[Provided records]:
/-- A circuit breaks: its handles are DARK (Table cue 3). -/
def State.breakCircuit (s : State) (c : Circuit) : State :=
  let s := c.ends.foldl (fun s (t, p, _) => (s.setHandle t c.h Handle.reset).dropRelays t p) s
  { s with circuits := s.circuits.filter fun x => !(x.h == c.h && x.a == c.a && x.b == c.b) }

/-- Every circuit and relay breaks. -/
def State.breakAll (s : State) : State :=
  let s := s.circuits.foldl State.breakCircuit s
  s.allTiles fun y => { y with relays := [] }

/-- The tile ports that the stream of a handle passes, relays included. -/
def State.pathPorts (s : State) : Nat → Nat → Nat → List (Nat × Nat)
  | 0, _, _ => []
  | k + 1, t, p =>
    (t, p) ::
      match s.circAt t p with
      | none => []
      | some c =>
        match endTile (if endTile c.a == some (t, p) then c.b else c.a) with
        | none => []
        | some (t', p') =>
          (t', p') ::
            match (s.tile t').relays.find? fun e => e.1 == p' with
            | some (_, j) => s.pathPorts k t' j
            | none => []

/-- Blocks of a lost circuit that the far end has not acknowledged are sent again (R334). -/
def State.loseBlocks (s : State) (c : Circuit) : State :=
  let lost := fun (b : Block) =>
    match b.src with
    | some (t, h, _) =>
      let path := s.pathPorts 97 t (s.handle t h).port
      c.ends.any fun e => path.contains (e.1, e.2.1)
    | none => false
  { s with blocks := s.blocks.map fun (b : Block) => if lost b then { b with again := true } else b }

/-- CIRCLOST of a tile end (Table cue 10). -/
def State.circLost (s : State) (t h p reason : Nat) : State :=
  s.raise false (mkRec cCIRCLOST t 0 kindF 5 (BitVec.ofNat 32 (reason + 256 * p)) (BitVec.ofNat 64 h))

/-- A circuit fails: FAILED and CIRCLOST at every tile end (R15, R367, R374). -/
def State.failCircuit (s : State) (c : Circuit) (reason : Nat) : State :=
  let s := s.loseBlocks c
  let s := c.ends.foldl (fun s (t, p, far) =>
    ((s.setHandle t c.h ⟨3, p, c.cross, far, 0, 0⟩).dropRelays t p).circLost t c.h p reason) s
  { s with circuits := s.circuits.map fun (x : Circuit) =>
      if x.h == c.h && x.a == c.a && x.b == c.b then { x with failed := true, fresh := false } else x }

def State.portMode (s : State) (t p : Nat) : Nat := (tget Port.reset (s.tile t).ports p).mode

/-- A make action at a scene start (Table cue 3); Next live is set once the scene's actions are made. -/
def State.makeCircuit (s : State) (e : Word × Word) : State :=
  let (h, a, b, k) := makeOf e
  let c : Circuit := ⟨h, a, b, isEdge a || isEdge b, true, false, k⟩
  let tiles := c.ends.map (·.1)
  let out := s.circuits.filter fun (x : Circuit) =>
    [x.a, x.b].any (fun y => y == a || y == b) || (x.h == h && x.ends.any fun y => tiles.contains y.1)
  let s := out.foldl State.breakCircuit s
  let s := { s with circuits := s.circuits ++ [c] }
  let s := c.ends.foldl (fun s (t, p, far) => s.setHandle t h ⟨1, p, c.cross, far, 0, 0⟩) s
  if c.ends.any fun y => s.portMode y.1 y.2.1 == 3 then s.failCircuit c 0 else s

* * *

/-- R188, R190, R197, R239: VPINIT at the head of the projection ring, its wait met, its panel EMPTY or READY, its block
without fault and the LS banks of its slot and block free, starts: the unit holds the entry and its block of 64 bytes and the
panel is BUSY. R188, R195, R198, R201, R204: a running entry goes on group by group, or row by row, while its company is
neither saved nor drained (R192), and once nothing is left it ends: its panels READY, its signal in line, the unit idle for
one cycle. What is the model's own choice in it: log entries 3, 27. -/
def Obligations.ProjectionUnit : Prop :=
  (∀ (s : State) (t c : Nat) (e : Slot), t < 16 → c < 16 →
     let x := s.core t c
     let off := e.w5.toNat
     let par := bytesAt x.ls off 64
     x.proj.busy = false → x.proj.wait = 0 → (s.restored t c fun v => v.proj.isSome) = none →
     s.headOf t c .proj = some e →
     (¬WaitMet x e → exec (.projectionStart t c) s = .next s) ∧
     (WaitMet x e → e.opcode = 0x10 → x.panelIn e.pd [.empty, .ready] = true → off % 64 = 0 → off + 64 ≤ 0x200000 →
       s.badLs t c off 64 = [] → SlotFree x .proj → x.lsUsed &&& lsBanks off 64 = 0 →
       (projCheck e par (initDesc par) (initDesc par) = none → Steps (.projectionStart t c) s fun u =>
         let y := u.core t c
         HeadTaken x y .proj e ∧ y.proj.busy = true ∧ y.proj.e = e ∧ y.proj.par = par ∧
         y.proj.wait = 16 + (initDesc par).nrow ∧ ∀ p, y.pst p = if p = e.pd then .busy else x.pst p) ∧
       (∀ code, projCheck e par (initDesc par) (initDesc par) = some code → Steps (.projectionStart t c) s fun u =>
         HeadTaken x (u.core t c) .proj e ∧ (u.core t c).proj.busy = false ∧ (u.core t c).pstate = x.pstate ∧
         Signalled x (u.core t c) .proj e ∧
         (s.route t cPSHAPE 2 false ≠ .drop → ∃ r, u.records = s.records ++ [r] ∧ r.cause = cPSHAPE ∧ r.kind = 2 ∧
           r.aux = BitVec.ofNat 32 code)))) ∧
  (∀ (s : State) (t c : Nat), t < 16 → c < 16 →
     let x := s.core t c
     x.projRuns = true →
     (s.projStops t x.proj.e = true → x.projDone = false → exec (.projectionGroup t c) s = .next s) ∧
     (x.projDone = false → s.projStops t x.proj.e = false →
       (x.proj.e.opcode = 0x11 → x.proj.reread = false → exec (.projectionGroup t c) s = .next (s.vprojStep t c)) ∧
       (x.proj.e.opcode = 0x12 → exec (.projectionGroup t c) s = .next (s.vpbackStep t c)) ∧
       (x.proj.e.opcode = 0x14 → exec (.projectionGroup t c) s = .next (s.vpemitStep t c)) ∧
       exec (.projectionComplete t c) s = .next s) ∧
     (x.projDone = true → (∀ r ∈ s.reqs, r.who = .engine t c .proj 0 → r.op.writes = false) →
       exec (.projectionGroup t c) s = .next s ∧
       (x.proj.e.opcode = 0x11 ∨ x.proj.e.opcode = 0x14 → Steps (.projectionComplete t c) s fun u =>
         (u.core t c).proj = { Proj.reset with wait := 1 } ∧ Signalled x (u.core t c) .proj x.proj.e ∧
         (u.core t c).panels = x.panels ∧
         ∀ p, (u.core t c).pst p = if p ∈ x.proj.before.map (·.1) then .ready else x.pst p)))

[Work instructions]:
Please, from the material above, copy only the lines from the line with "READY, its block" up to and including the line with "panel is BUSY.", exactly as written.

[Finished exercise]:
/-- R188, R190, R197, R239: VPINIT at the head of the projection ring, its wait met, its panel EMPTY or READY, its block
without fault and the LS banks of its slot and block free, starts: the unit holds the entry and its block of 64 bytes and the
panel is BUSY. R188, R195, R198, R201, R204: a running entry goes on group by group, or row by row, while its company is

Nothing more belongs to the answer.